## Data section

-- ==== Sys2Proof/Certificates/Slice0/Obligations.lean ====
section
/-! DEFINITION. The statements for the provers, one definition each, in the order of spec/ (30_encoding.md first, then the state,
the host, the commands and the agents). Where a statement rests on a choice of the model, its docstring names the log
entry. -/

open Sys2Proof Sys2Proof.Machine

/-! ### Encoding and the command interface (30_encoding.md) -/

/-- Decoding the word of a well-formed instruction gives the instruction back, with every operand at every value, from a
word and from the bytes that hold it in either byte order (R82, R139, R140). -/
def Obligations.DecodeOfEncode : Prop :=
  ∀ (i : Instr) (e : Endian) (rest : List Byte), i.wellFormed = true →
    decodeWord (encode i) = .ok i ∧ decodeBytes e (splitWord e (encode i) ++ rest) = .ok (i, rest)

/-- What the decoder answers is well formed, and the word is the instruction's own: all of it for a command, the step
code in bits 31:24 for an agent step (R139 to R141). -/
def Obligations.DecodedWordIsEncoded : Prop :=
  ∀ (w : Word) (i : Instr), decodeWord w = .ok i →
    i.wellFormed = true ∧ (i.isCommand = true → encode i = w) ∧
      (i.isCommand = false → bitsAt (encode i) 24 8 = bitsAt w 24 8)

/-- The words of R145 and of R300's example, and one of each other family, written out from R139 and R140. -/
def Obligations.SpecWordsDecode : Prop :=
  decodeWord 0x2100_0005 = .ok (.submit 5) ∧ decodeWord 0x4000_0040 = .ok (.poll 64) ∧
    decodeWord 0x2380_0003 = .ok (.refill 3) ∧ decodeWord 0x0100_0000 = .ok (.initDescChain .tx) ∧
    decodeWord 0x0280_000A = .ok (.getOwn .rx 10) ∧ decodeWord 0x3000_0000 = .ok .transmit ∧
    decodeWord 0x5000_0000 = .ok .isr ∧ decodeWord 0x6500_0008 = .ok (.setTunable 8) ∧
    decodeWord 0x6800_0012 = .ok (.readStat 18) ∧ decodeWord 0x8900_0000 = .ok .dmaFatalBusError

/-- R141: a word that is not legal, whatever it is and in whatever state it is issued, writes ERR_ILLEGAL to RESULT and
sets DMA_CTRL.CMD_ERR, and changes nothing else; a legal word is the word of a command, which is what runs. -/
def Obligations.IllegalWordsChangeOnlyResult : Prop :=
  ∀ (w : Word) (s : State),
    (legalCommandWord w = false →
      issueCommand w s =
        .next { s with csr := { s.csr with result := 0xFFFF_FFFF, dmaCtrl := s.csr.dmaCtrl ||| 0x8000_0000 } }) ∧
    (legalCommandWord w = true →
      ∃ i : Instr, i.isCommand = true ∧ i.wellFormed = true ∧ encode i = w ∧ issueCommand w s = exec i s)
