-- ==== Sys2Proof/Laws/Cursors.lean ====
section
/-! SUPPORT. The cursor laws (41_ring_ops.md R227, R228): what moving a cursor does to the in-flight window, and what each
operation on a ring does to its cursors. -/

namespace Sys2Proof.Machine

open Sys2Proof

/-! ### Arithmetic of the window (R227) -/

theorem ringSizeLegal_bounds {n : Nat} (h : ringSizeLegal n = true) : 4 ≤ n ∧ n ≤ 1024 := by
  simp only [ringSizeLegal, List.contains_eq_mem, decide_eq_true_eq] at h
  fin_cases h <;> decide

/-- A legal ring size divides 2^32. -/
theorem ringSizeLegal_dvd {n : Nat} (h : ringSizeLegal n = true) : n ∣ 2 ^ 32 := by
  simp only [ringSizeLegal, List.contains_eq_mem, decide_eq_true_eq] at h
  fin_cases h <;> decide

/-- `k` submissions lengthen the window by `k`, as long as it stays below 2^32. -/
theorem inflight_sub_add {g : Ring} {k : Nat} (h : g.inflight + k < 2 ^ 32) :
    ({ g with sub := g.sub + natWord k } : Ring).inflight = g.inflight + k := by
  have e : g.sub + natWord k - g.comp = (g.sub - g.comp) + natWord k := by
    rw [BitVec.sub_eq_add_neg, BitVec.sub_eq_add_neg, BitVec.add_assoc, BitVec.add_assoc, BitVec.add_comm (natWord k)]
  simp only [Ring.inflight] at h ⊢
  rw [e, BitVec.toNat_add, natWord, BitVec.toNat_ofNat]
  omega

/-- `k` completions shorten the window by `k`. -/
theorem inflight_comp_add {g : Ring} {k : Nat} (h : k ≤ g.inflight) :
    ({ g with comp := g.comp + natWord k } : Ring).inflight = g.inflight - k := by
  have e : g.sub - (g.comp + natWord k) = (g.sub - g.comp) - natWord k := by
    rw [BitVec.sub_eq_add_neg, BitVec.sub_eq_add_neg, BitVec.sub_eq_add_neg, BitVec.neg_add, BitVec.add_assoc,
      ← BitVec.sub_eq_add_neg (-g.comp)]
  simp only [Ring.inflight] at h ⊢
  have hlt := (g.sub - g.comp).isLt
  rw [e, BitVec.toNat_sub, natWord, BitVec.toNat_ofNat]
  omega

/-- The next slot is the next index, also across the wrap of the cursor (R227). -/
theorem idx_succ {n : Nat} (h : ringSizeLegal n = true) (c : Word) : idx (c + 1) n = (idx c n + 1) % n := by
  obtain ⟨m, hm⟩ := ringSizeLegal_dvd h
  have hn := (ringSizeLegal_bounds h).1
  have hc := c.isLt
  simp only [idx, BitVec.toNat_add, word_one_toNat]
  rw [Nat.add_mod (c.toNat % n) 1 n, Nat.mod_mod, ← Nat.add_mod, hm, Nat.mod_mul_right_mod]

theorem natWord_succ (k : Nat) : natWord (k + 1) = natWord k + 1 := by
  apply BitVec.eq_of_toNat_eq
  simp [natWord, BitVec.toNat_add]

theorem natWord_zero : natWord 0 = 0 := rfl

/-! ### What is kept of the rings -/

/-- The operation keeps the rings legal, their arrays apart and inside the address space. -/
structure ShapeKept (s t : State) : Prop where
  shaped : s.ringsShaped → t.ringsShaped
  legal : s.ringsLegal → t.ringsLegal
  inSpace : s.ringsShaped → s.ringsInSpace → t.ringsInSpace

theorem ShapeKept.refl (s : State) : ShapeKept s s := ⟨id, id, fun _ => id⟩

theorem ShapeKept.trans {s t u : State} (h : ShapeKept s t) (k : ShapeKept t u) : ShapeKept s u :=
  ⟨k.shaped ∘ h.shaped, k.legal ∘ h.legal, fun a b => k.inSpace (h.shaped a) (h.inSpace a b)⟩

/-- An operation that keeps the rings legal, and leaves in place the array of every ring that is allocated after it. -/
theorem ShapeKept.of_arrays {s t : State} (hs : s.ringsShaped → t.ringsShaped)
    (ha : s.ringsShaped → ∀ r, (t.ring r).allocated = true →
      (s.ring r).allocated = true ∧ (t.ring r).n = (s.ring r).n ∧ (t.ring r).base = (s.ring r).base) :
    ShapeKept s t where
  shaped := hs
  legal hl := by
    have hh : ∀ r a, (t.ring r).holds a = true → (s.ring r).holds a = true := fun r a h => by
      simp only [Ring.holds, Bool.and_eq_true] at h ⊢
      obtain ⟨h1, h2, h3⟩ := ha hl.shaped r h.1
      exact ⟨h1, by rw [← h2, ← h3]; exact h.2⟩
    refine ⟨hs hl.shaped, fun a h => ?_⟩
    by_contra hc
    have h1 := hl.apart a (hh .tx a h)
    rw [show s.rx.holds a = true from hh .rx a (by simpa [State.ring] using hc)] at h1
    cases h1
  inSpace hl hi r hr := by
    obtain ⟨h1, h2, h3⟩ := ha hl r hr
    rw [h2, h3]
    exact hi r h1

/-- The operation keeps the rings legal and touches neither which rings are allocated nor the flags `attached`, `ifup`,
`suspended` and `full_shutdown`. -/
structure RingsKept (s t : State) : Prop extends ShapeKept s t where
  txAllocated : t.tx.allocated = s.tx.allocated
  rxAllocated : t.rx.allocated = s.rx.allocated
  attached : t.dev.attached = s.dev.attached
  ifup : t.dev.ifup = s.dev.ifup
  suspended : t.dev.suspended = s.dev.suspended
  fullShutdown : t.dev.fullShutdown = s.dev.fullShutdown

theorem RingsKept.refl (s : State) : RingsKept s s := ⟨.refl s, rfl, rfl, rfl, rfl, rfl, rfl⟩

theorem RingsKept.trans {s t u : State} (h : RingsKept s t) (k : RingsKept t u) : RingsKept s u :=
  ⟨h.toShapeKept.trans k.toShapeKept, k.txAllocated.trans h.txAllocated, k.rxAllocated.trans h.rxAllocated,
    k.attached.trans h.attached, k.ifup.trans h.ifup, k.suspended.trans h.suspended,
    k.fullShutdown.trans h.fullShutdown⟩

/-- An operation that leaves both rings and the number of slots. -/
theorem ShapeKept.of_rings {s t : State} (htx : t.tx = s.tx) (hrx : t.rx = s.rx)
    (hts : t.txSlots.length = s.txSlots.length) (hrs : t.rxSlots.length = s.rxSlots.length) : ShapeKept s t :=
  .of_arrays (fun hl => ⟨by rw [htx, hts]; exact hl.tx, by rw [hrx, hrs]; exact hl.rx⟩) fun _ r hr => by
    cases r
    · exact ⟨by rw [← hr]; simp [State.ring, htx], by simp [State.ring, htx], by simp [State.ring, htx]⟩
    · exact ⟨by rw [← hr]; simp [State.ring, hrx], by simp [State.ring, hrx], by simp [State.ring, hrx]⟩

theorem SameRings.shapeKept {s t : State} (h : SameRings s t) : ShapeKept s t := .of_rings h.tx h.rx h.txLen h.rxLen

theorem SameRings.legal {s t : State} (h : SameRings s t) : s.ringsLegal → t.ringsLegal := h.shapeKept.legal

theorem SameRings.kept {s t : State} (h : SameRings s t) : RingsKept s t :=
  ⟨h.shapeKept, by rw [h.tx], by rw [h.rx], by rw [h.dev], by rw [h.dev], by rw [h.dev], by rw [h.dev]⟩

theorem RingsKept.session {s t : State} (h : RingsKept s t) (hs : s.sessionLegal) : t.sessionLegal := by
  constructor
  · rw [h.ifup, h.suspended, h.attached]
    exact hs.attached
  · rw [h.ifup, h.txAllocated, h.rxAllocated]
    exact hs.rings
  · rw [h.fullShutdown, h.suspended, h.ifup]
    exact hs.shutdown

/-- A base register holds an aligned address after every write (R42). -/
theorem masked_base (v : Word) : (v &&& 0xFFFF_FFF0).toNat % 16 = 0 := by
  rw [BitVec.toNat_and, ← Nat.and_two_pow_sub_one_eq_mod _ 4, Nat.and_assoc]
  exact Nat.and_zero _

/-- Moving the submission cursor of a legal ring by `k` keeps it legal if `k` slots are free. -/
theorem Ring.legal_submit {g : Ring} {l k : Nat} (h : g.legal l) (hk : k ≤ g.avail) (c : Word) :
    ({ g with sub := g.sub + natWord k, coalCnt := c } : Ring).legal l where
  size := h.size
  aligned := h.aligned
  slots := h.slots
  unused := h.unused
  window ha := by
    have := ringSizeLegal_bounds (h.size ha)
    have hw := h.window ha
    have e := inflight_sub_add (g := g) (k := k) (by simp only [Ring.avail] at hk; omega)
    simp only [Ring.inflight, Ring.avail] at *
    omega

/-- Moving the completion cursor of a legal ring by `k` keeps it legal if `k` descriptors are in flight. -/
theorem Ring.legal_complete {g : Ring} {l k : Nat} (h : g.legal l) (hk : k ≤ g.inflight) :
    ({ g with comp := g.comp + natWord k } : Ring).legal l where
  size := h.size
  aligned := h.aligned
  slots := h.slots
  unused := h.unused
  window ha := by
    have hw := h.window ha
    have e := inflight_comp_add hk
    simp only [Ring.inflight] at *
    omega

/-- A ring whose base register is written aligned and whose window is empty is legal. -/
theorem Ring.legal_empty {g : Ring} {l : Nat} {b : Word} (h : g.legal l) :
    ({ g with base := b &&& 0xFFFF_FFF0, sub := 0, comp := 0, coalCnt := 0 } : Ring).legal l where
  size := h.size
  aligned _ := masked_base b
  slots := h.slots
  unused := h.unused
  window _ := by simp [Ring.inflight]

/-- A change of the TX ring that keeps it legal and leaves its array in place. -/
theorem shapeKept_tx {s t : State} {g : Ring} (hg : s.tx.legal s.txSlots.length → g.legal s.txSlots.length)
    (h : SameRings { s with tx := g } t) (ha : g.allocated = s.tx.allocated := by rfl) (hn : g.n = s.tx.n := by rfl)
    (hb : s.tx.legal s.txSlots.length → g.allocated = true → g.base = s.tx.base := by intros; rfl) : ShapeKept s t :=
  .trans (t := { s with tx := g }) (.of_arrays (fun hl => ⟨hg hl.tx, hl.rx⟩) fun hl r hr => by
    cases r
    · exact ⟨ha.symm.trans hr, hn, hb hl.tx hr⟩
    · exact ⟨hr, rfl, rfl⟩) h.shapeKept

/-- A change of the RX ring that keeps it legal and leaves its array in place. -/
theorem shapeKept_rx {s t : State} {g : Ring} (hg : s.rx.legal s.rxSlots.length → g.legal s.rxSlots.length)
    (h : SameRings { s with rx := g } t) (ha : g.allocated = s.rx.allocated := by rfl) (hn : g.n = s.rx.n := by rfl)
    (hb : s.rx.legal s.rxSlots.length → g.allocated = true → g.base = s.rx.base := by intros; rfl) : ShapeKept s t :=
  .trans (t := { s with rx := g }) (.of_arrays (fun hl => ⟨hl.tx, hg hl.rx⟩) fun hl r hr => by
    cases r
    · exact ⟨hr, rfl, rfl⟩
    · exact ⟨ha.symm.trans hr, hn, hb hl.rx hr⟩) h.shapeKept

## Exercise
In the listing above, start at the line with "cursor (R227). -/", go on through the line with "after it. -/", and copy each of those lines exactly; leave out all the rest.

## Answer to the exercise
/-- The next slot is the next index, also across the wrap of the cursor (R227). -/
theorem idx_succ {n : Nat} (h : ringSizeLegal n = true) (c : Word) : idx (c + 1) n = (idx c n + 1) % n := by
  obtain ⟨m, hm⟩ := ringSizeLegal_dvd h
  have hn := (ringSizeLegal_bounds h).1
  have hc := c.isLt
  simp only [idx, BitVec.toNat_add, word_one_toNat]
  rw [Nat.add_mod (c.toNat % n) 1 n, Nat.mod_mod, ← Nat.add_mod, hm, Nat.mod_mul_right_mod]

theorem natWord_succ (k : Nat) : natWord (k + 1) = natWord k + 1 := by
  apply BitVec.eq_of_toNat_eq
  simp [natWord, BitVec.toNat_add]

theorem natWord_zero : natWord 0 = 0 := rfl

/-! ### What is kept of the rings -/

/-- The operation keeps the rings legal, their arrays apart and inside the address space. -/
structure ShapeKept (s t : State) : Prop where
  shaped : s.ringsShaped → t.ringsShaped
  legal : s.ringsLegal → t.ringsLegal
  inSpace : s.ringsShaped → s.ringsInSpace → t.ringsInSpace

theorem ShapeKept.refl (s : State) : ShapeKept s s := ⟨id, id, fun _ => id⟩

theorem ShapeKept.trans {s t u : State} (h : ShapeKept s t) (k : ShapeKept t u) : ShapeKept s u :=
  ⟨k.shaped ∘ h.shaped, k.legal ∘ h.legal, fun a b => k.inSpace (h.shaped a) (h.inSpace a b)⟩

/-- An operation that keeps the rings legal, and leaves in place the array of every ring that is allocated after it. -/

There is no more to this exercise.